Comming from SQL i would expect i was able to do something like the following in dplyr, is this possible?

# R
tbl %>% mutate(n = dense_rank(Name, Email))

-- SQL
SELECT Name, Email, DENSE_RANK() OVER (ORDER BY Name, Email) AS n FROM tbl

Also is there an equivilant for PARTITION BY?

CodeMonkey
  • 3,418
  • 4
  • 30
  • 53
  • 1
    like this `mtcars %>% mutate(n = dense_rank(interaction(cyl, hp)))`? – talat Jan 19 '18 at 09:05
  • @docendodiscimus thats awesome, had completly forgotten about `interaction()` i had hashed the values but that messes up the order. Is there any easy solution for using `PARTITION BY`? – CodeMonkey Jan 19 '18 at 10:31
  • I don't know what that does – talat Jan 19 '18 at 11:12
  • @CodeMonkey - If you're thinking `PARTITION BY` to get a ranking by group, you would use a `group by` in dplyr. https://stackoverflow.com/questions/34967837/rank-variable-by-group-dplyr – Jason Jan 19 '18 at 22:06
  • @Jason Awesome! its working. Using interaction with `lex.order` one can almost simulate the OVER(ORDER BY) and group_by works like a charm. Thanks! – CodeMonkey Jan 22 '18 at 08:13

1 Answers1

0

I did struggle with this problem and here is my solution:

In case you can't find any function which supports ordering by multiple variables, I suggest that you concatenate them by their priority level from left to right using paste().

Below is the code sample:

tbl %>%
  mutate(n = dense_rank(paste(Name, Email))) %>%
  arrange(Name, Email) %>%
  view()

Moreover, I guess group_by is the equivalent for PARTITION BY in SQL.

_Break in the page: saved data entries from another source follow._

-- ==== Sys2Proof/Laws/State.lean ====
section
/-! SUPPORT. One law for each field of the state under each of its updates, all true by definition. -/
namespace Sys2Proof.Machine

variable (s : State)

/-! ## emit -/

@[simp] theorem State.emit_pending (t : Tx) : (s.emit t).pending = s.pending := rfl
@[simp] theorem State.emit_modes (t : Tx) : (s.emit t).modes = s.modes := rfl
@[simp] theorem State.emit_boot (t : Tx) : (s.emit t).boot = s.boot := rfl
@[simp] theorem State.emit_cfg (t : Tx) : (s.emit t).cfg = s.cfg := rfl
@[simp] theorem State.emit_evr (t : Tx) : (s.emit t).evr = s.evr := rfl
@[simp] theorem State.emit_regs (t : Tx) : (s.emit t).regs = s.regs := rfl
@[simp] theorem State.emit_latches (t : Tx) : (s.emit t).latches = s.latches := rfl
@[simp] theorem State.emit_bifHigh (t : Tx) : (s.emit t).bifHigh = s.bifHigh := rfl
@[simp] theorem State.emit_mgmtSel (t : Tx) : (s.emit t).mgmtSel = s.mgmtSel := rfl
@[simp] theorem State.emit_hostA (t : Tx) : (s.emit t).hostA = s.hostA := rfl
@[simp] theorem State.emit_hostB (t : Tx) : (s.emit t).hostB = s.hostB := rfl
@[simp] theorem State.emit_fns (t : Tx) : (s.emit t).fns = s.fns := rfl
@[simp] theorem State.emit_tenants (t : Tx) : (s.emit t).tenants = s.tenants := rfl
@[simp] theorem State.emit_qps (t : Tx) : (s.emit t).qps = s.qps := rfl
@[simp] theorem State.emit_cmds (t : Tx) : (s.emit t).cmds = s.cmds := rfl
@[simp] theorem State.emit_nextTag (t : Tx) : (s.emit t).nextTag = s.nextTag := rfl
@[simp] theorem State.emit_held (t : Tx) : (s.emit t).held = s.held := rfl
@[simp] theorem State.emit_ctxs (t : Tx) : (s.emit t).ctxs = s.ctxs := rfl
@[simp] theorem State.emit_slotAllocs (t : Tx) : (s.emit t).slotAllocs = s.slotAllocs := rfl
@[simp] theorem State.emit_versions (t : Tx) : (s.emit t).versions = s.versions := rfl
@[simp] theorem State.emit_commits (t : Tx) : (s.emit t).commits = s.commits := rfl
@[simp] theorem State.emit_nextCommit (t : Tx) : (s.emit t).nextCommit = s.nextCommit := rfl
@[simp] theorem State.emit_records (t : Tx) : (s.emit t).records = s.records := rfl
@[simp] theorem State.emit_flash (t : Tx) : (s.emit t).flash = s.flash := rfl
@[simp] theorem State.emit_crumbs (t : Tx) : (s.emit t).crumbs = s.crumbs := rfl
@[simp] theorem State.emit_ctrls (t : Tx) : (s.emit t).ctrls = s.ctrls := rfl
@[simp] theorem State.emit_jobs (t : Tx) : (s.emit t).jobs = s.jobs := rfl
@[simp] theorem State.emit_bufs (t : Tx) : (s.emit t).bufs = s.bufs := rfl
@[simp] theorem State.emit_rollers (t : Tx) : (s.emit t).rollers = s.rollers := rfl
@[simp] theorem State.emit_rolls (t : Tx) : (s.emit t).rolls = s.rolls := rfl
@[simp] theorem State.emit_disp (t : Tx) : (s.emit t).disp = s.disp := rfl
@[simp] theorem State.emit_prf (t : Tx) : (s.emit t).prf = s.prf := rfl
@[simp] theorem State.emit_ecuFailed (t : Tx) : (s.emit t).ecuFailed = s.ecuFailed := rfl
@[simp] theorem State.emit_digests (t : Tx) : (s.emit t).digests = s.digests := rfl
@[simp] theorem State.emit_keys (t : Tx) : (s.emit t).keys = s.keys := rfl
@[simp] theorem State.emit_banks (t : Tx) : (s.emit t).banks = s.banks := rfl
@[simp] theorem State.emit_mem (t : Tx) : (s.emit t).mem = s.mem := rfl
@[simp] theorem State.emit_firon (t : Tx) : (s.emit t).firon = s.firon := rfl
@[simp] theorem State.emit_hk (t : Tx) : (s.emit t).hk = s.hk := rfl
@[simp] theorem State.emit_eid (t : Tx) : (s.emit t).eid = s.eid := rfl
@[simp] theorem State.emit_dynAddr (t : Tx) : (s.emit t).dynAddr = s.dynAddr := rfl
@[simp] theorem State.emit_tx (t : Tx) : (s.emit t).tx = s.tx ++ [t] := rfl
@[simp] theorem State.emit_fresh (t : Tx) : (s.emit t).fresh = s.fresh := rfl

/-! ## tick -/

@[simp] theorem State.tick_pending : (s.tick).pending = s.pending := rfl
@[simp] theorem State.tick_modes : (s.tick).modes = s.modes := rfl
@[simp] theorem State.tick_boot : (s.tick).boot = s.boot := rfl
@[simp] theorem State.tick_cfg : (s.tick).cfg = s.cfg := rfl
@[simp] theorem State.tick_evr : (s.tick).evr = s.evr := rfl
@[simp] theorem State.tick_regs : (s.tick).regs = s.regs := rfl
@[simp] theorem State.tick_latches : (s.tick).latches = s.latches := rfl
@[simp] theorem State.tick_bifHigh : (s.tick).bifHigh = s.bifHigh := rfl
@[simp] theorem State.tick_mgmtSel : (s.tick).mgmtSel = s.mgmtSel := rfl
@[simp] theorem State.tick_hostA : (s.tick).hostA = s.hostA := rfl
@[simp] theorem State.tick_hostB : (s.tick).hostB = s.hostB := rfl
@[simp] theorem State.tick_fns : (s.tick).fns = s.fns := rfl
@[simp] theorem State.tick_tenants : (s.tick).tenants = s.tenants := rfl
@[simp] theorem State.tick_qps : (s.tick).qps = s.qps := rfl
@[simp] theorem State.tick_cmds : (s.tick).cmds = s.cmds := rfl
@[simp] theorem State.tick_nextTag : (s.tick).nextTag = s.nextTag := rfl
@[simp] theorem State.tick_held : (s.tick).held = s.held := rfl
@[simp] theorem State.tick_ctxs : (s.tick).ctxs = s.ctxs := rfl
@[simp] theorem State.tick_slotAllocs : (s.tick).slotAllocs = s.slotAllocs := rfl
@[simp] theorem State.tick_versions : (s.tick).versions = s.versions := rfl
@[simp] theorem State.tick_commits : (s.tick).commits = s.commits := rfl
@[simp] theorem State.tick_nextCommit : (s.tick).nextCommit = s.nextCommit := rfl
@[simp] theorem State.tick_records : (s.tick).records = s.records := rfl
@[simp] theorem State.tick_flash : (s.tick).flash = s.flash := rfl
@[simp] theorem State.tick_crumbs : (s.tick).crumbs = s.crumbs := rfl
@[simp] theorem State.tick_ctrls : (s.tick).ctrls = s.ctrls := rfl
@[simp] theorem State.tick_jobs : (s.tick).jobs = s.jobs := rfl
@[simp] theorem State.tick_bufs : (s.tick).bufs = s.bufs := rfl
@[simp] theorem State.tick_rollers : (s.tick).rollers = s.rollers := rfl
@[simp] theorem State.tick_rolls : (s.tick).rolls = s.rolls := rfl
@[simp] theorem State.tick_disp : (s.tick).disp = s.disp := rfl
@[simp] theorem State.tick_prf : (s.tick).prf = s.prf := rfl
@[simp] theorem State.tick_ecuFailed : (s.tick).ecuFailed = s.ecuFailed := rfl
@[simp] theorem State.tick_digests : (s.tick).digests = s.digests := rfl
@[simp] theorem State.tick_keys : (s.tick).keys = s.keys := rfl
@[simp] theorem State.tick_banks : (s.tick).banks = s.banks := rfl
@[simp] theorem State.tick_mem : (s.tick).mem = s.mem := rfl
@[simp] theorem State.tick_firon : (s.tick).firon = s.firon := rfl
@[simp] theorem State.tick_hk : (s.tick).hk = s.hk := rfl
@[simp] theorem State.tick_eid : (s.tick).eid = s.eid := rfl
@[simp] theorem State.tick_dynAddr : (s.tick).dynAddr = s.dynAddr := rfl
@[simp] theorem State.tick_tx : (s.tick).tx = s.tx := rfl
@[simp] theorem State.tick_fresh : (s.tick).fresh = s.fresh + 1 := rfl

/-! ## setReg -/

@[simp] theorem State.setReg_pending (n : RegName) (i : Nat) (v : Reg) : (s.setReg n i v).pending = s.pending := rfl
@[simp] theorem State.setReg_modes (n : RegName) (i : Nat) (v : Reg) : (s.setReg n i v).modes = s.modes := rfl
@[simp] theorem State.setReg_boot (n : RegName) (i : Nat) (v : Reg) : (s.setReg n i v).boot = s.boot := rfl
@[simp] theorem State.setReg_cfg (n : RegName) (i : Nat) (v : Reg) : (s.setReg n i v).cfg = s.cfg := rfl
@[simp] theorem State.setReg_evr (n : RegName) (i : Nat) (v : Reg) : (s.setReg n i v).evr = s.evr := rfl
@[simp] theorem State.setReg_regs (n : RegName) (i : Nat) (v : Reg) : (s.setReg n i v).regs = s.regs.put ((regDef n).offset i) v := rfl
@[simp] theorem State.setReg_latches (n : RegName) (i : Nat) (v : Reg) : (s.setReg n i v).latches = s.latches := rfl
@[simp] theorem State.setReg_bifHigh (n : RegName) (i : Nat) (v : Reg) : (s.setReg n i v).bifHigh = s.bifHigh := rfl
@[simp] theorem State.setReg_mgmtSel (n : RegName) (i : Nat) (v : Reg) : (s.setReg n i v).mgmtSel = s.mgmtSel := rfl
@[simp] theorem State.setReg_hostA (n : RegName) (i : Nat) (v : Reg) : (s.setReg n i v).hostA = s.hostA := rfl
@[simp] theorem State.setReg_hostB (n : RegName) (i : Nat) (v : Reg) : (s.setReg n i v).hostB = s.hostB := rfl
@[simp] theorem State.setReg_fns (n : RegName) (i : Nat) (v : Reg) : (s.setReg n i v).fns = s.fns := rfl
@[simp] theorem State.setReg_tenants (n : RegName) (i : Nat) (v : Reg) : (s.setReg n i v).tenants = s.tenants := rfl
@[simp] theorem State.setReg_qps (n : RegName) (i : Nat) (v : Reg) : (s.setReg n i v).qps = s.qps := rfl
@[simp] theorem State.setReg_cmds (n : RegName) (i : Nat) (v : Reg) : (s.setReg n i v).cmds = s.cmds := rfl
@[simp] theorem State.setReg_nextTag (n : RegName) (i : Nat) (v : Reg) : (s.setReg n i v).nextTag = s.nextTag := rfl
@[simp] theorem State.setReg_held (n : RegName) (i : Nat) (v : Reg) : (s.setReg n i v).held = s.held := rfl
@[simp] theorem State.setReg_ctxs (n : RegName) (i : Nat) (v : Reg) : (s.setReg n i v).ctxs = s.ctxs := rfl
@[simp] theorem State.setReg_slotAllocs (n : RegName) (i : Nat) (v : Reg) : (s.setReg n i v).slotAllocs = s.slotAllocs := rfl
@[simp] theorem State.setReg_versions (n : RegName) (i : Nat) (v : Reg) : (s.setReg n i v).versions = s.versions := rfl
@[simp] theorem State.setReg_commits (n : RegName) (i : Nat) (v : Reg) : (s.setReg n i v).commits = s.commits := rfl
@[simp] theorem State.setReg_nextCommit (n : RegName) (i : Nat) (v : Reg) : (s.setReg n i v).nextCommit = s.nextCommit := rfl
@[simp] theorem State.setReg_records (n : RegName) (i : Nat) (v : Reg) : (s.setReg n i v).records = s.records := rfl
@[simp] theorem State.setReg_flash (n : RegName) (i : Nat) (v : Reg) : (s.setReg n i v).flash = s.flash := rfl
@[simp] theorem State.setReg_crumbs (n : RegName) (i : Nat) (v : Reg) : (s.setReg n i v).crumbs = s.crumbs := rfl
@[simp] theorem State.setReg_ctrls (n : RegName) (i : Nat) (v : Reg) : (s.setReg n i v).ctrls = s.ctrls := rfl
@[simp] theorem State.setReg_jobs (n : RegName) (i : Nat) (v : Reg) : (s.setReg n i v).jobs = s.jobs := rfl
@[simp] theorem State.setReg_bufs (n : RegName) (i : Nat) (v : Reg) : (s.setReg n i v).bufs = s.bufs := rfl
@[simp] theorem State.setReg_rollers (n : RegName) (i : Nat) (v : Reg) : (s.setReg n i v).rollers = s.rollers := rfl
@[simp] theorem State.setReg_rolls (n : RegName) (i : Nat) (v : Reg) : (s.setReg n i v).rolls = s.rolls := rfl
@[simp] theorem State.setReg_disp (n : RegName) (i : Nat) (v : Reg) : (s.setReg n i v).disp = s.disp := rfl
@[simp] theorem State.setReg_prf (n : RegName) (i : Nat) (v : Reg) : (s.setReg n i v).prf = s.prf := rfl
@[simp] theorem State.setReg_ecuFailed (n : RegName) (i : Nat) (v : Reg) : (s.setReg n i v).ecuFailed = s.ecuFailed := rfl
@[simp] theorem State.setReg_digests (n : RegName) (i : Nat) (v : Reg) : (s.setReg n i v).digests = s.digests := rfl
@[simp] theorem State.setReg_keys (n : RegName) (i : Nat) (v : Reg) : (s.setReg n i v).keys = s.keys := rfl
@[simp] theorem State.setReg_banks (n : RegName) (i : Nat) (v : Reg) : (s.setReg n i v).banks = s.banks := rfl
@[simp] theorem State.setReg_mem (n : RegName) (i : Nat) (v : Reg) : (s.setReg n i v).mem = s.mem := rfl
@[simp] theorem State.setReg_firon (n : RegName) (i : Nat) (v : Reg) : (s.setReg n i v).firon = s.firon := rfl
@[simp] theorem State.setReg_hk (n : RegName) (i : Nat) (v : Reg) : (s.setReg n i v).hk = s.hk := rfl
@[simp] theorem State.setReg_eid (n : RegName) (i : Nat) (v : Reg) : (s.setReg n i v).eid = s.eid := rfl
@[simp] theorem State.setReg_dynAddr (n : RegName) (i : Nat) (v : Reg) : (s.setReg n i v).dynAddr = s.dynAddr := rfl
@[simp] theorem State.setReg_tx (n : RegName) (i : Nat) (v : Reg) : (s.setReg n i v).tx = s.tx := rfl
@[simp] theorem State.setReg_fresh (n : RegName) (i : Nat) (v : Reg) : (s.setReg n i v).fresh = s.fresh := rfl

The shortfall for this solution is that you can only order by 2 (or more) variables which have the same direction. In the case that you need to order by multiple columns which have different direction, saying that 1 asc and 1 desc, I suggest you to try this: Calculate rank with ties based on more than one variable

Bảo Trần
  • 130
  • 1
  • 8